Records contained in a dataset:
= = = = =

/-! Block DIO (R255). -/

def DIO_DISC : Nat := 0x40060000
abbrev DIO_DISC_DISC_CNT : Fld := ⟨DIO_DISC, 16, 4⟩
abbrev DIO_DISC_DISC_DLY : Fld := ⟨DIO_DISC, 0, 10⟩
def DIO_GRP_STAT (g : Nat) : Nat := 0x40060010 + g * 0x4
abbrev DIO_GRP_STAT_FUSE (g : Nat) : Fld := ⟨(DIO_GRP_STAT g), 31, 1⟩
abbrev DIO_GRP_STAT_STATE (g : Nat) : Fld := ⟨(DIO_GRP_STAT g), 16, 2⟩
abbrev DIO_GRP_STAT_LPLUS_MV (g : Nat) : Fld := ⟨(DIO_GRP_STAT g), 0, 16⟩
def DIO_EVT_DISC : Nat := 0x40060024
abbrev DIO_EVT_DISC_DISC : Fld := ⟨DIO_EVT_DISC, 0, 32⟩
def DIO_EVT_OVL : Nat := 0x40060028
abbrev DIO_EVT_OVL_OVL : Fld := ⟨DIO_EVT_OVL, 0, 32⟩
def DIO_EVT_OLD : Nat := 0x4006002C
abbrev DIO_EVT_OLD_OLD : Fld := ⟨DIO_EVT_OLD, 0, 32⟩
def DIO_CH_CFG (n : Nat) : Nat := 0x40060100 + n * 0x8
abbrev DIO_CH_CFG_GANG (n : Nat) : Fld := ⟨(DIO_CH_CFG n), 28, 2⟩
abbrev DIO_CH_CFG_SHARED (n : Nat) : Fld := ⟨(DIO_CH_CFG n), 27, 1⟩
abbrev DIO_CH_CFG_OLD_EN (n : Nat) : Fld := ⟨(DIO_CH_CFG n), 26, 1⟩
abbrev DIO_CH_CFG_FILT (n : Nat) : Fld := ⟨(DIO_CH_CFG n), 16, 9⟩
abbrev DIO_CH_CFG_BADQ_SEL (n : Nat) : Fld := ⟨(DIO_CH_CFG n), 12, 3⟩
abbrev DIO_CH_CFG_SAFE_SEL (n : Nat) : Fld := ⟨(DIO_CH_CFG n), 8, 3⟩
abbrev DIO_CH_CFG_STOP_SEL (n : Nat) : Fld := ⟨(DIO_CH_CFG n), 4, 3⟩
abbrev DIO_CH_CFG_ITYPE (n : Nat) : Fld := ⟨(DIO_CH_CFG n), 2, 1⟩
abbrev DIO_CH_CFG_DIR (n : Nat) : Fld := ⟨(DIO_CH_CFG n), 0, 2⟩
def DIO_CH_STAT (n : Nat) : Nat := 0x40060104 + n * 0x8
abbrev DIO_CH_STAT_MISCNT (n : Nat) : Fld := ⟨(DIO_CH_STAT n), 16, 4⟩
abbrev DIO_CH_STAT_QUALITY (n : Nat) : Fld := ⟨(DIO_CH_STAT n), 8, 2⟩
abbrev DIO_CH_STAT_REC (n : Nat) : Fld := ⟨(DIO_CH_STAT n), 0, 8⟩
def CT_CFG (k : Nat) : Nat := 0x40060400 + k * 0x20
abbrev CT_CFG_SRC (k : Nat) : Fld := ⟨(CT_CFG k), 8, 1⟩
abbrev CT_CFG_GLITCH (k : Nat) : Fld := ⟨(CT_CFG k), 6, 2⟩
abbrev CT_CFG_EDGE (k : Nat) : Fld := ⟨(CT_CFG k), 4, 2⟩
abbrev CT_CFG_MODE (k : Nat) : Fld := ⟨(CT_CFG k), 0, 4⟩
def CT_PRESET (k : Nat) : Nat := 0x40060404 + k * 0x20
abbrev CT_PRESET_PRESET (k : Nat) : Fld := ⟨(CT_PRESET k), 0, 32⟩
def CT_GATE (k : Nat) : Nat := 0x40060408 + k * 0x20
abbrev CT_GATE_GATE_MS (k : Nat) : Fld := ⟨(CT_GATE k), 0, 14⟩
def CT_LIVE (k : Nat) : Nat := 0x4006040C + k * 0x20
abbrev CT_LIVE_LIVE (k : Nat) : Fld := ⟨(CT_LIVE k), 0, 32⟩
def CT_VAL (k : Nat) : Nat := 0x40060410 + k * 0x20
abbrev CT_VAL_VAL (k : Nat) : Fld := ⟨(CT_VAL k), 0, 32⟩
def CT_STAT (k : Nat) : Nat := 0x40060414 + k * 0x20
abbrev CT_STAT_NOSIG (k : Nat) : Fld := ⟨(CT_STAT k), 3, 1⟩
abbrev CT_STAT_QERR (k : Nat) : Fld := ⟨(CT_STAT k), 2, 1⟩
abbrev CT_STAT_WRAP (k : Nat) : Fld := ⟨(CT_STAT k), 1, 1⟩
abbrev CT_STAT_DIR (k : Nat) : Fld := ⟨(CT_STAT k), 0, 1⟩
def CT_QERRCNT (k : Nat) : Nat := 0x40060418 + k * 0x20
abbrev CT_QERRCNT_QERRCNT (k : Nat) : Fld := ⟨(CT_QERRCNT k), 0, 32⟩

= = = = =

● **The task**
Only the lines from the one with "abbrev DIO_CH_STAT_MISCNT (n" through the final line above should be repeated, each exactly as written.

● **Reply to the exercise**
abbrev DIO_CH_STAT_MISCNT (n : Nat) : Fld := ⟨(DIO_CH_STAT n), 16, 4⟩
abbrev DIO_CH_STAT_QUALITY (n : Nat) : Fld := ⟨(DIO_CH_STAT n), 8, 2⟩
abbrev DIO_CH_STAT_REC (n : Nat) : Fld := ⟨(DIO_CH_STAT n), 0, 8⟩
def CT_CFG (k : Nat) : Nat := 0x40060400 + k * 0x20
abbrev CT_CFG_SRC (k : Nat) : Fld := ⟨(CT_CFG k), 8, 1⟩
abbrev CT_CFG_GLITCH (k : Nat) : Fld := ⟨(CT_CFG k), 6, 2⟩
abbrev CT_CFG_EDGE (k : Nat) : Fld := ⟨(CT_CFG k), 4, 2⟩
abbrev CT_CFG_MODE (k : Nat) : Fld := ⟨(CT_CFG k), 0, 4⟩
def CT_PRESET (k : Nat) : Nat := 0x40060404 + k * 0x20
abbrev CT_PRESET_PRESET (k : Nat) : Fld := ⟨(CT_PRESET k), 0, 32⟩
def CT_GATE (k : Nat) : Nat := 0x40060408 + k * 0x20
abbrev CT_GATE_GATE_MS (k : Nat) : Fld := ⟨(CT_GATE k), 0, 14⟩
def CT_LIVE (k : Nat) : Nat := 0x4006040C + k * 0x20
abbrev CT_LIVE_LIVE (k : Nat) : Fld := ⟨(CT_LIVE k), 0, 32⟩
def CT_VAL (k : Nat) : Nat := 0x40060410 + k * 0x20
abbrev CT_VAL_VAL (k : Nat) : Fld := ⟨(CT_VAL k), 0, 32⟩
def CT_STAT (k : Nat) : Nat := 0x40060414 + k * 0x20
abbrev CT_STAT_NOSIG (k : Nat) : Fld := ⟨(CT_STAT k), 3, 1⟩
abbrev CT_STAT_QERR (k : Nat) : Fld := ⟨(CT_STAT k), 2, 1⟩
abbrev CT_STAT_WRAP (k : Nat) : Fld := ⟨(CT_STAT k), 1, 1⟩
abbrev CT_STAT_DIR (k : Nat) : Fld := ⟨(CT_STAT k), 0, 1⟩
def CT_QERRCNT (k : Nat) : Nat := 0x40060418 + k * 0x20
abbrev CT_QERRCNT_QERRCNT (k : Nat) : Fld := ⟨(CT_QERRCNT k), 0, 32⟩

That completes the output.